● To do: In the listing that follows, count each line where the word "from" appears; write nothing but the count.

● Provided material:

-- ==== Sys2Proof/Machine/Ops.lean ====
section
/-!
DEFINITION. The named operations: the two accesses of the receive buffer (spec/20_memory.md R21), ending a command with
a response (spec/00_scope.md section 5), error responses, the end of a DEFRAME (spec/44_deframer.md R58) and reset
(spec/70_reset_and_hazards.md R71). The core has no traps (spec/60_exceptions.md R68): an abnormal event is an error
response, given by the one operation `State.reject`, and there is nothing to return from.
-/

namespace Sys2Proof.Machine

/-- RB_append: the bytes go at the back, in order (R21). -/
def Memory.append (m : Memory) (s : List Byte) : Memory := m ++ s

/-- RB_drop: the first n bytes go, and the byte that was RB[n] becomes RB[0] (R21). -/
def Memory.dropFront (m : Memory) (n : Nat) : Memory := m.drop n

/-- RB[i], the byte at position i, if i < RB.len (R20, R21). -/
def Memory.read (m : Memory) (i : Nat) : Option Byte := m[i]?

/-- Whether `n` more bytes fit: no when RB_CAP is bounded and RB.len + n > RB_CAP (45_host_interface.md R60). -/
def Memory.fits (cap : Option Nat) (m : Memory) (n : Nat) : Bool := cap.all fun c => decide (m.length + n ≤ c)

/-- respond(code, data): end the command with this response (R29, R32). -/
def State.respond (s : State) (c : ResponseCode) (d : List Byte) : State :=
  { s with responses := s.responses ++ [⟨c, d⟩] }

/-- An error response, ILLEGAL, BADLEN or OVERFLOW: RLEN = 0 and no state changed (R32, R65). -/
def State.reject (s : State) (c : ResponseCode) : State := s.respond c []

/-- finish(outcome, reason, d): write STATUS and respond (R58). -/
def State.finish (s : State) (o : FrameOutcome) (r : Option CorruptReason) (d : List Byte) : State :=
  { s with status := ⟨some o, r⟩ }.respond o.code d

/-- Load the LFSR accumulator (10_state.md R16). -/
def State.setAcc (s : State) (a : BitVec 9) : State := { s with transient := { s.transient with acc := a } }

/-- Reset of a core: MODE from MODE_IN, STATUS 0x00, RB empty (R71). It gives the transient registers no value, changes
no parameter, and what the host has still to do and the responses already given are the host's. -/
def State.resetCore (s : State) (m : Mode) : State :=
  { s with mode := m, status := Status.atReset, rb := [] }

/-- The serial form of a response, `CODE · RLEN · DATA` (R29). -/
def Response.bytes (r : Response) : List Byte := r.code.byte :: lenBytes r.data.length ++ r.data

end Sys2Proof.Machine
end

● Completed task: 2